Activity >> In the entries that follow, find the line containing "def tOneState : State := tBy tOne tSheaf"; from there, copy every line exactly through the line containing "theorem test_illformed_operands : ∀".

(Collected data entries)
-- ==== Sys2Proof/Tests/Slice0.lean ====
section
/-! SUPPORT. The model's own tests: ill-formed terms that well-formedness refuses, decoded words written out from the spec's encoding tables, single
steps on a small machine against values the spec works out, and, for every statement with hypotheses, a witness that meets them together. -/

set_option Elab.async false

open Sys2Proof Sys2Proof.Machine

/-! ### A small machine: one sheaf on core 0, one team, one cached translation -/

/-- One sheaf of launch 0, every lane at 0x1000, its team in slot 0. -/
def tSheaf : Sheaf := { loadedSheaf 1 0 0 0 with slots := [some 7, none, none, none] }
def tTeam : Team := { id := 7, launch := 0, number := 0, scope := 0, members := [0], scratch := 8192, need := 1, placed := true }
def tTlb : Tlb := ⟨0, 0, 0, barnAlias, 0x200000, true, true, true, 0x200000⟩
/-- A barn page of context 0 that it may read and write. -/
def tBarn : FieldState := { barn := [(0, 0x40C00000)] }
def tCore : Core := { res := [{ ctx := 0 }], tlb := [tTlb] }
/-- All lanes issue at 0x1000, or lane 0 alone. -/
def tIssue : Issue := ⟨1, BitVec.allOnes 64, 0x1000, 0, 0, false, none, false⟩
def tOne : Issue := { tIssue with lanes := 1 }
def tBy (i : Issue) (h : Sheaf) : State :=
  { launches := [loadedLaunch 0], sheaves := [h], teams := [tTeam], cores := [(0, tCore)], fields := [(0, tBarn)], cur := some i, nextId := 8 }
def tState : State := tBy tIssue tSheaf
def tOneState : State := tBy tOne tSheaf

theorem tBy_issuing (i : Issue) (h : Sheaf) (hi : h.id = i.sheaf) : (tBy i h).Issuing i h := by
  refine ⟨rfl, ?_⟩
  simp [State.sheaf?, tBy, hi]

theorem quiet_of_none (h : Sheaf) (r : Raised) (e : h.fpxen = 0) : Quiet h r := by simp [Quiet, e]

/-! ### Ill-formed terms, one for each check, which well-formedness refuses (R253, R254, R263, R264/12) -/

theorem test_illformed_operands : ∀ i ∈ ([.addI32Vv 128 0 0, .addI64Vv 1 0 0, .addI64Vv 128 0 0, .ldLn 2 .b128 0 (.imm 0) 0, .atomSp 2 0 .addI32 .sheaf .rlx 0,
    .atomSp 4 0 .casB32 .sheaf .rlx 0, .ldLn 0 .b32 0 (.vec 64) 0, .ldLn 0 .b32 0 (.imm 64) 0, .sadd 1 121 0, .sadd 96 0 0, .ldLn 0 .b32 16 (.imm 0) 0,
    .mmulBf16 1 0 93 0, .xlinv 0 94, .wpset 0 95 0, .pand 8 0 0, .bar 4, .twaitImm 8 0, .cwait 8 0 0 0] : List Instr), i.wellFormed = false := by
  decide +kernel

theorem test_illformed_fields : ∀ i ∈ ([.sadd 0 0 0, .loop 0 false 3 0, .loop 0 false 0 256, .wbase 8, .wbase 400, .wshift 8, .wshift 400, .selB32Vv 0 0 0 8,
    .rcpF32V 0 0 16, .shflIdx 0 0 0 4, .tredAddI32 0 0 16, .ldAc 0 .b16 0 (.imm 0) 0, .ldGlOrdered 0 0 .dev .rel .b32 0, .ldGlOrdered 0 0 .dev .rlx .b8 0,
    .stGlOrdered 0 0 .dev .acq .b32 0, .atomGl 0 1 .addI32 .dev .rlx 0, .atomGl 0 0 .addI32 .sys .sc 0, .fence .dev .rlx, .icinv .sys, .rst 0 0 .b8 0,
    .cwait 0 0 4 0, .phase 0 256, .fork 0 0 256, .mmulBf16 7 0 0 0, .mclr 1 8 0 0, .spcw 0 95, .xlinv 3 0, .wpset 4 0 0] : List Instr),
    i.wellFormed = false := by
  decide +kernel

/-! ### Words refused by name (R253/12) -/

theorem test_refused_words : decode 0x00000000 = .error .reservedWord ∧ decode 0xFFFFFFFF = .error .reservedWord ∧ decode 0x18000000 = .error .reservedMajor ∧
    decode 0x0000000F = .error .reservedFunction ∧ decode 0x0200001A = .error .reservedField ∧ decode 0x8000000E = .error .unassignedCode ∧
    decode 0x00000790 = .error .outOfRange := by
  and_intros <;> rfl

/-! ### The worked encodings of the spec (R261/12 and the ends of chapters 13 to 18) -/

theorem test_worked_scalar : decode 0x20000000 = .ok .nop ∧ decode 0x20000001 = .ok .exit ∧ decode 0x20000002 = .ok .yield ∧ decode 0x20000004 = .ok .brk ∧
    decode 0x000C0820 = .ok (.sadd 3 1 2) ∧ decode 0x02204091 = .ok (.sdivN64 8 8 9) ∧ decode 0x040817FF = .ok (.saddi 2 2 0x7FF) ∧
    decode 0x30040004 = .ok (.li 1 4) ∧ decode 0x32040000 = .ok (.sli 1 0) ∧ decode 0x340FFFFF = .ok (.vli 3 0x3FFFF) ∧
    decode 0x36101032 = .ok (.addaX4 4 2 3) ∧ decode 0x38000070 = .ok (.wbase 0x70) ∧ decode 0x3A0007F0 = .ok (.wshift 0x7F0) ∧
    decode 0x240FFFF0 = .ok (.bnz 3 0x3FFF0) ∧ decode 0x2A1C0008 = .ok (.bzv 7 8) ∧ decode 0x2C500100 = .ok (.call 20 0x100) ∧
    decode 0x2000A003 = .ok (.ret 20) ∧ decode 0x2E268003 = .ok (.loop 9 true 1 3) := by
  and_intros <;> rfl

theorem test_worked_vector : decode 0x40100820 = .ok (.addI32Vv 4 1 2) ∧ decode 0x4E201096 = .ok (.fmaF32Vs 8 2 9) ∧ decode 0x5E082871 = .ok (.cltF32Vs 2 5 7) ∧
    decode 0x64240823 = .ok (.selB32Vv 9 1 2 3) ∧ decode 0x68080831 = .ok (.exp2F32V 2 1 1) ∧ decode 0x800C1528 = .ok (.cvt 3 2 .f32 .rtz .f16) ∧
    decode 0x84183053 = .ok (.shflXor 6 6 5 0) ∧ decode 0x8A284002 = .ok (.tredAddF32 10 8 2) := by
  and_intros <;> rfl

Solution for this exercise >>
def tOneState : State := tBy tOne tSheaf

theorem tBy_issuing (i : Issue) (h : Sheaf) (hi : h.id = i.sheaf) : (tBy i h).Issuing i h := by
  refine ⟨rfl, ?_⟩
  simp [State.sheaf?, tBy, hi]

theorem quiet_of_none (h : Sheaf) (r : Raised) (e : h.fpxen = 0) : Quiet h r := by simp [Quiet, e]

/-! ### Ill-formed terms, one for each check, which well-formedness refuses (R253, R254, R263, R264/12) -/

theorem test_illformed_operands : ∀ i ∈ ([.addI32Vv 128 0 0, .addI64Vv 1 0 0, .addI64Vv 128 0 0, .ldLn 2 .b128 0 (.imm 0) 0, .atomSp 2 0 .addI32 .sheaf .rlx 0,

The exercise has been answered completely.